Ochieng's work addresses a range of issues faced by women in the community. She provides sanitary products to vulnerable women, supports the implementation of United Nations Security Council Resolution 1325 as a way to include women in peace and security plans, and educates women on their constitutional rights. She is also a Toolkit Organiser with Peace Brigades International Kenya, collaborating with other Nairobi women human rights defenders (WHRD). She was among 56+ people arrested during a march on 7 July 2020 against police brutality, as over 100 people had been killed by Kenyan police up to that point in 2020.

=== COVID-19 pandemic ===
During the COVID-19 pandemic, Ochieng coordinated door-to-door services, food donations, and reusable masks for sexual violence survivors and vulnerable women in the community, as well as regularly informing locals about the pandemic. To prioritise food and relief, Ochieng mapped out the most vulnerable areas of the settlement. She is also responsible for the creation of a 'Feminist Library', which seeks to educate children who are unable to attend school due to the health crisis.

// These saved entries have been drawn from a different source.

/-- `homeVisit` changes nothing outside `bus`, `ctl`, `bins`. -/
@[simp] theorem homeVisit_keeps (c : Carry) (s : State) :
    (homeVisit c s).2.pending = s.pending ∧ (homeVisit c s).2.pins = s.pins ∧
    (homeVisit c s).2.bus.rx = s.bus.rx ∧ (homeVisit c s).2.bus.offBus = s.bus.offBus ∧
    (homeVisit c s).2.bus.failures = s.bus.failures ∧ (homeVisit c s).2.bus.tx = s.bus.tx ∧
    (homeVisit c s).2.bus.answer = s.bus.answer ∧ (homeVisit c s).2.ctl.straps = s.ctl.straps ∧
    (homeVisit c s).2.ctl.station = s.ctl.station ∧ (homeVisit c s).2.ctl.setup = s.ctl.setup ∧
    (homeVisit c s).2.ctl.roster = s.ctl.roster ∧ (homeVisit c s).2.ctl.record = s.ctl.record ∧
    (homeVisit c s).2.ctl.warmStart = s.ctl.warmStart ∧ (homeVisit c s).2.ctl.joinWait = s.ctl.joinWait ∧
    (homeVisit c s).2.crane = s.crane ∧ (homeVisit c s).2.est = s.est ∧ (homeVisit c s).2.lanes = s.lanes ∧
    (homeVisit c s).2.port = s.port ∧ (homeVisit c s).2.auctions = s.auctions ∧
    (homeVisit c s).2.fire = s.fire := by
  refine ⟨?_, ?_, ?_, ?_, ?_, ?_, ?_, ?_, ?_, ?_, ?_, ?_, ?_, ?_, ?_, ?_, ?_, ?_, ?_, ?_⟩
  · unfold homeVisit; dsimp only; (repeat' split) <;> first | rfl | simp [apply_ite State.pending]
  · unfold homeVisit; dsimp only; (repeat' split) <;> first | rfl | simp [apply_ite State.pins]
  · unfold homeVisit; dsimp only; (repeat' split) <;> first | rfl | simp [apply_ite State.bus,
          apply_ite Bus.rx]
  · unfold homeVisit; dsimp only; (repeat' split) <;> first | rfl | simp [apply_ite State.bus,
          apply_ite Bus.offBus]
  · unfold homeVisit; dsimp only; (repeat' split) <;> first | rfl | simp [apply_ite State.bus,
          apply_ite Bus.failures]
  · unfold homeVisit; dsimp only; (repeat' split) <;> first | rfl | simp [apply_ite State.bus,
          apply_ite Bus.tx]
  · unfold homeVisit; dsimp only; (repeat' split) <;> first | rfl | simp [apply_ite State.bus,
          apply_ite Bus.answer]
  · unfold homeVisit; dsimp only; (repeat' split) <;> first | rfl | simp [apply_ite State.ctl,
          apply_ite Control.straps]
  · unfold homeVisit; dsimp only; (repeat' split) <;> first | rfl | simp [apply_ite State.ctl,
          apply_ite Control.station]
  · unfold homeVisit; dsimp only; (repeat' split) <;> first | rfl | simp [apply_ite State.ctl,
          apply_ite Control.setup]
  · unfold homeVisit; dsimp only; (repeat' split) <;> first | rfl | simp [apply_ite State.ctl,
          apply_ite Control.roster]
  · unfold homeVisit; dsimp only; (repeat' split) <;> first | rfl | simp [apply_ite State.ctl,
          apply_ite Control.record]
  · unfold homeVisit; dsimp only; (repeat' split) <;> first | rfl | simp [apply_ite State.ctl,
          apply_ite Control.warmStart]
  · unfold homeVisit; dsimp only; (repeat' split) <;> first | rfl | simp [apply_ite State.ctl,
          apply_ite Control.joinWait]
  · unfold homeVisit; dsimp only; (repeat' split) <;> first | rfl | simp [apply_ite State.crane]
  · unfold homeVisit; dsimp only; (repeat' split) <;> first | rfl | simp [apply_ite State.est]
  · unfold homeVisit; dsimp only; (repeat' split) <;> first | rfl | simp [apply_ite State.lanes]
  · unfold homeVisit; dsimp only; (repeat' split) <;> first | rfl | simp [apply_ite State.port]
  · unfold homeVisit; dsimp only; (repeat' split) <;> first | rfl | simp [apply_ite State.auctions]
  · unfold homeVisit; dsimp only; (repeat' split) <;> first | rfl | simp [apply_ite State.fire]
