/-- `headTimeout` changes nothing outside `bus`, `ctl`, `bins`, `lanes`, `port`. -/
@[simp] theorem headTimeout_keeps (l : Lane) (s : State) :
    (headTimeout l s).pending = s.pending ∧ (headTimeout l s).pins = s.pins ∧
    (headTimeout l s).bus.rx = s.bus.rx ∧ (headTimeout l s).bus.offBus = s.bus.offBus ∧
    (headTimeout l s).bus.failures = s.bus.failures ∧ (headTimeout l s).bus.tx = s.bus.tx ∧
    (headTimeout l s).bus.answer = s.bus.answer ∧ (headTimeout l s).ctl.straps = s.ctl.straps ∧
    (headTimeout l s).ctl.station = s.ctl.station ∧ (headTimeout l s).ctl.setup = s.ctl.setup ∧
    (headTimeout l s).ctl.roster = s.ctl.roster ∧ (headTimeout l s).ctl.warmStart = s.ctl.warmStart ∧
    (headTimeout l s).ctl.joinWait = s.ctl.joinWait ∧ (headTimeout l s).crane = s.crane ∧
    (headTimeout l s).est = s.est ∧ (headTimeout l s).port.advanceLimit = s.port.advanceLimit ∧
    (headTimeout l s).auctions = s.auctions ∧ (headTimeout l s).fire = s.fire := by
  refine ⟨?_, ?_, ?_, ?_, ?_, ?_, ?_, ?_, ?_, ?_, ?_, ?_, ?_, ?_, ?_, ?_, ?_, ?_⟩ <;>
    (unfold headTimeout; (repeat' split) <;> first | rfl | simp)

/-- `placeReported` changes nothing outside `bus`, `ctl`, `crane`, `lanes`, `port`. -/
@[simp] theorem placeReported_keeps (l : Lane) (pos : Nat) (same : Bool) (s : State) :
    (placeReported l pos same s).pending = s.pending ∧ (placeReported l pos same s).pins = s.pins ∧
    (placeReported l pos same s).bus.rx = s.bus.rx ∧ (placeReported l pos same s).bus.offBus = s.bus.offBus ∧
    (placeReported l pos same s).bus.failures = s.bus.failures ∧ (placeReported l pos same s).bus.tx = s.bus.tx ∧
    (placeReported l pos same s).bus.answer = s.bus.answer ∧ (placeReported l pos same s).ctl.straps = s.ctl.straps ∧
    (placeReported l pos same s).ctl.station = s.ctl.station ∧ (placeReported l pos same s).ctl.setup = s.ctl.setup ∧
    (placeReported l pos same s).ctl.roster = s.ctl.roster ∧
    (placeReported l pos same s).ctl.warmStart = s.ctl.warmStart ∧
    (placeReported l pos same s).ctl.joinWait = s.ctl.joinWait ∧ (placeReported l pos same s).bins = s.bins ∧
    (placeReported l pos same s).crane.pos = s.crane.pos ∧ (placeReported l pos same s).crane.load = s.crane.load ∧
    (placeReported l pos same s).crane.carriage = s.crane.carriage ∧
    (placeReported l pos same s).crane.pool = s.crane.pool ∧
    (placeReported l pos same s).crane.continuity = s.crane.continuity ∧
    (placeReported l pos same s).crane.restartRun = s.crane.restartRun ∧ (placeReported l pos same s).est = s.est ∧
    (placeReported l pos same s).port.advanceLimit = s.port.advanceLimit ∧
    (placeReported l pos same s).auctions = s.auctions ∧ (placeReported l pos same s).fire = s.fire := by
  refine ⟨?_, ?_, ?_, ?_, ?_, ?_, ?_, ?_, ?_, ?_, ?_, ?_, ?_, ?_, ?_, ?_, ?_, ?_, ?_, ?_, ?_, ?_,
    ?_, ?_⟩
  · simp [placeReported, apply_ite State.pending]
  · simp [placeReported, apply_ite State.pins]
  · simp [placeReported, apply_ite State.bus, apply_ite Bus.rx]
  · simp [placeReported, apply_ite State.bus, apply_ite Bus.offBus]
  · simp [placeReported, apply_ite State.bus, apply_ite Bus.failures]
  · simp [placeReported, apply_ite State.bus, apply_ite Bus.tx]
  · simp [placeReported, apply_ite State.bus, apply_ite Bus.answer]
  · simp [placeReported, apply_ite State.ctl, apply_ite Control.straps]
  · simp [placeReported, apply_ite State.ctl, apply_ite Control.station]
  · simp [placeReported, apply_ite State.ctl, apply_ite Control.setup]
  · simp [placeReported, apply_ite State.ctl, apply_ite Control.roster]
  · simp [placeReported, apply_ite State.ctl, apply_ite Control.warmStart]
  · simp [placeReported, apply_ite State.ctl, apply_ite Control.joinWait]
  · simp [placeReported, apply_ite State.bins]
  · simp [placeReported, apply_ite State.crane, apply_ite Crane.pos]
  · simp [placeReported, apply_ite State.crane, apply_ite Crane.load]
  · simp [placeReported, apply_ite State.crane, apply_ite Crane.carriage]
  · simp [placeReported, apply_ite State.crane, apply_ite Crane.pool]
  · simp [placeReported, apply_ite State.crane, apply_ite Crane.continuity]
  · simp [placeReported, apply_ite State.crane, apply_ite Crane.restartRun]
  · simp [placeReported, apply_ite State.est]
  · simp [placeReported, apply_ite State.port, apply_ite Port.advanceLimit]
  · simp [placeReported, apply_ite State.auctions]
  · simp [placeReported, apply_ite State.fire]

/-- `followToHead` changes nothing outside `lanes`. -/
@[simp] theorem followToHead_keeps (l : Lane) (s : State) :
    (followToHead l s).pending = s.pending ∧ (followToHead l s).pins = s.pins ∧ (followToHead l s).bus = s.bus ∧
    (followToHead l s).ctl = s.ctl ∧ (followToHead l s).bins = s.bins ∧ (followToHead l s).crane = s.crane ∧
    (followToHead l s).est = s.est ∧ (followToHead l s).port = s.port ∧
    (followToHead l s).auctions = s.auctions ∧ (followToHead l s).fire = s.fire := by
  simp [followToHead]

/-- `headReported` changes nothing outside `bus`, `ctl`, `crane`, `lanes`, `port`. -/
@[simp] theorem headReported_keeps (l : Lane) (was : Bool) (s : State) :
    (headReported l was s).pending = s.pending ∧ (headReported l was s).pins = s.pins ∧
    (headReported l was s).bus.rx = s.bus.rx ∧ (headReported l was s).bus.offBus = s.bus.offBus ∧
    (headReported l was s).bus.failures = s.bus.failures ∧ (headReported l was s).bus.tx = s.bus.tx ∧
    (headReported l was s).bus.answer = s.bus.answer ∧ (headReported l was s).ctl.straps = s.ctl.straps ∧
    (headReported l was s).ctl.station = s.ctl.station ∧ (headReported l was s).ctl.setup = s.ctl.setup ∧
    (headReported l was s).ctl.roster = s.ctl.roster ∧
    (headReported l was s).ctl.warmStart = s.ctl.warmStart ∧
    (headReported l was s).ctl.joinWait = s.ctl.joinWait ∧ (headReported l was s).bins = s.bins ∧
    (headReported l was s).crane.pos = s.crane.pos ∧ (headReported l was s).crane.load = s.crane.load ∧
    (headReported l was s).crane.carriage = s.crane.carriage ∧
    (headReported l was s).crane.pool = s.crane.pool ∧
    (headReported l was s).crane.continuity = s.crane.continuity ∧
    (headReported l was s).crane.restartRun = s.crane.restartRun ∧ (headReported l was s).est = s.est ∧
    (headReported l was s).port.advanceLimit = s.port.advanceLimit ∧
    (headReported l was s).auctions = s.auctions ∧ (headReported l was s).fire = s.fire := by
  unfold headReported; split <;> [split; skip] <;> simp

/-- `addAtTail` changes nothing outside `lanes`. -/
@[simp] theorem addAtTail_keeps (l : Lane) (x : Content) (s : State) :
    (addAtTail l x s).pending = s.pending ∧ (addAtTail l x s).pins = s.pins ∧ (addAtTail l x s).bus = s.bus ∧
    (addAtTail l x s).ctl = s.ctl ∧ (addAtTail l x s).bins = s.bins ∧ (addAtTail l x s).crane = s.crane ∧
    (addAtTail l x s).est = s.est ∧ (addAtTail l x s).lanes.outStand = s.lanes.outStand ∧
    (addAtTail l x s).lanes.inStand = s.lanes.inStand ∧ (addAtTail l x s).port = s.port ∧
    (addAtTail l x s).auctions = s.auctions ∧ (addAtTail l x s).fire = s.fire := by
  refine ⟨?_, ?_, ?_, ?_, ?_, ?_, ?_, ?_, ?_, ?_, ?_, ?_⟩ <;>
    simp [addAtTail]

/-- `strayAtTail` changes nothing outside `bus`, `ctl`, `lanes`. -/
@[simp] theorem strayAtTail_keeps (l : Lane) (s : State) :
    (strayAtTail l s).pending = s.pending ∧ (strayAtTail l s).pins = s.pins ∧
    (strayAtTail l s).bus.rx = s.bus.rx ∧ (strayAtTail l s).bus.offBus = s.bus.offBus ∧
    (strayAtTail l s).bus.failures = s.bus.failures ∧ (strayAtTail l s).bus.tx = s.bus.tx ∧
    (strayAtTail l s).bus.answer = s.bus.answer ∧ (strayAtTail l s).ctl.straps = s.ctl.straps ∧
    (strayAtTail l s).ctl.station = s.ctl.station ∧ (strayAtTail l s).ctl.setup = s.ctl.setup ∧
    (strayAtTail l s).ctl.roster = s.ctl.roster ∧ (strayAtTail l s).ctl.record = s.ctl.record ∧
    (strayAtTail l s).ctl.warmStart = s.ctl.warmStart ∧ (strayAtTail l s).ctl.joinWait = s.ctl.joinWait ∧
    (strayAtTail l s).bins = s.bins ∧ (strayAtTail l s).crane = s.crane ∧ (strayAtTail l s).est = s.est ∧
    (strayAtTail l s).lanes.outStand = s.lanes.outStand ∧ (strayAtTail l s).lanes.inStand = s.lanes.inStand ∧
    (strayAtTail l s).port = s.port ∧ (strayAtTail l s).auctions = s.auctions ∧
    (strayAtTail l s).fire = s.fire := by
  refine ⟨?_, ?_, ?_, ?_, ?_, ?_, ?_, ?_, ?_, ?_, ?_, ?_, ?_, ?_, ?_, ?_, ?_, ?_, ?_, ?_, ?_,
          ?_⟩ <;>
    simp [strayAtTail]

/-- `placeLanded` changes nothing outside `bus`, `ctl`, `bins`, `lanes`. -/
@[simp] theorem placeLanded_keeps (l : Lane) (c : Carry) (visits : Bool) (s : State) :
    (placeLanded l c visits s).pending = s.pending ∧ (placeLanded l c visits s).pins = s.pins ∧
    (placeLanded l c visits s).bus.rx = s.bus.rx ∧ (placeLanded l c visits s).bus.offBus = s.bus.offBus ∧
    (placeLanded l c visits s).bus.failures = s.bus.failures ∧ (placeLanded l c visits s).bus.tx = s.bus.tx ∧
    (placeLanded l c visits s).bus.answer = s.bus.answer ∧
    (placeLanded l c visits s).ctl.straps = s.ctl.straps ∧
    (placeLanded l c visits s).ctl.station = s.ctl.station ∧
    (placeLanded l c visits s).ctl.setup = s.ctl.setup ∧
    (placeLanded l c visits s).ctl.roster = s.ctl.roster ∧
    (placeLanded l c visits s).ctl.record = s.ctl.record ∧
    (placeLanded l c visits s).ctl.warmStart = s.ctl.warmStart ∧
    (placeLanded l c visits s).ctl.joinWait = s.ctl.joinWait ∧ (placeLanded l c visits s).crane = s.crane ∧
    (placeLanded l c visits s).est = s.est ∧ (placeLanded l c visits s).lanes.outStand = s.lanes.outStand ∧
    (placeLanded l c visits s).lanes.inStand = s.lanes.inStand ∧ (placeLanded l c visits s).port = s.port ∧
    (placeLanded l c visits s).auctions = s.auctions ∧ (placeLanded l c visits s).fire = s.fire := by
  refine ⟨?_, ?_, ?_, ?_, ?_, ?_, ?_, ?_, ?_, ?_, ?_, ?_, ?_, ?_, ?_, ?_, ?_, ?_, ?_, ?_, ?_⟩
  · unfold placeLanded; dsimp only; (repeat' split) <;> first | rfl | simp [apply_ite State.pending]
  · unfold placeLanded; dsimp only; (repeat' split) <;> first | rfl | simp [apply_ite State.pins]
  · unfold placeLanded; dsimp only; (repeat' split) <;> first | rfl | simp [apply_ite State.bus,
          apply_ite Bus.rx]
  · unfold placeLanded; dsimp only; (repeat' split) <;> first | rfl | simp [apply_ite State.bus,
          apply_ite Bus.offBus]
  · unfold placeLanded; dsimp only; (repeat' split) <;> first | rfl | simp [apply_ite State.bus,
          apply_ite Bus.failures]
  · unfold placeLanded; dsimp only; (repeat' split) <;> first | rfl | simp [apply_ite State.bus,
          apply_ite Bus.tx]
  · unfold placeLanded; dsimp only; (repeat' split) <;> first | rfl | simp [apply_ite State.bus,
          apply_ite Bus.answer]
  · unfold placeLanded; dsimp only; (repeat' split) <;> first | rfl | simp [apply_ite State.ctl,
          apply_ite Control.straps]
  · unfold placeLanded; dsimp only; (repeat' split) <;> first | rfl | simp [apply_ite State.ctl,
          apply_ite Control.station]
  · unfold placeLanded; dsimp only; (repeat' split) <;> first | rfl | simp [apply_ite State.ctl,
          apply_ite Control.setup]
  · unfold placeLanded; dsimp only; (repeat' split) <;> first | rfl | simp [apply_ite State.ctl,
          apply_ite Control.roster]
  · unfold placeLanded; dsimp only; (repeat' split) <;> first | rfl | simp [apply_ite State.ctl,
          apply_ite Control.record]
  · unfold placeLanded; dsimp only; (repeat' split) <;> first | rfl | simp [apply_ite State.ctl,
          apply_ite Control.warmStart]
  · unfold placeLanded; dsimp only; (repeat' split) <;> first | rfl | simp [apply_ite State.ctl,
          apply_ite Control.joinWait]
  · unfold placeLanded; dsimp only; (repeat' split) <;> first | rfl | simp [apply_ite State.crane]
  · unfold placeLanded; dsimp only; (repeat' split) <;> first | rfl | simp [apply_ite State.est]
  · unfold placeLanded; dsimp only; (repeat' split) <;> first
          | rfl | simp [apply_ite State.lanes, apply_ite Lanes.outStand]
  · unfold placeLanded; dsimp only; (repeat' split) <;> first
          | rfl | simp [apply_ite State.lanes, apply_ite Lanes.inStand]
  · unfold placeLanded; dsimp only; (repeat' split) <;> first | rfl | simp [apply_ite State.port]
  · unfold placeLanded; dsimp only; (repeat' split) <;> first
          | rfl | simp [apply_ite State.auctions]
  · unfold placeLanded; dsimp only; (repeat' split) <;> first | rfl | simp [apply_ite State.fire]

/-- `clearReservation` changes nothing outside `lanes`. -/
@[simp] theorem clearReservation_keeps (l : Lane) (s : State) :
    (clearReservation l s).pending = s.pending ∧ (clearReservation l s).pins = s.pins ∧
    (clearReservation l s).bus = s.bus ∧ (clearReservation l s).ctl = s.ctl ∧
    (clearReservation l s).bins = s.bins ∧ (clearReservation l s).crane = s.crane ∧
    (clearReservation l s).est = s.est ∧ (clearReservation l s).lanes.outStand = s.lanes.outStand ∧
    (clearReservation l s).lanes.inStand = s.lanes.inStand ∧ (clearReservation l s).port = s.port ∧
    (clearReservation l s).auctions = s.auctions ∧ (clearReservation l s).fire = s.fire := by
  refine ⟨?_, ?_, ?_, ?_, ?_, ?_, ?_, ?_, ?_, ?_, ?_, ?_⟩ <;>
    simp [clearReservation]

Ochieng was a panelist during the annual discussion on the human rights of women held by the UN Human Rights Council, which was centered around the theme of COVID-19 and women's rights.

Ochieng unsuccessfully vied for a parliamentary seat in the Kibra Constituency on the Ukweli party's ticket during the by-election of 7 November 2019, garnering 59 votes out of a total of 41,984 cast. This was after she qualified in primaries and her name was published in the competitive list of politicians who participated in the by-election that was held in 2019 November.

=== Awards ===
In 2020, Ochieng's contributions in Kibera during the COVID-19 pandemic were recognised when she won the Wangari Maathai Award, making her the first recipient of the award.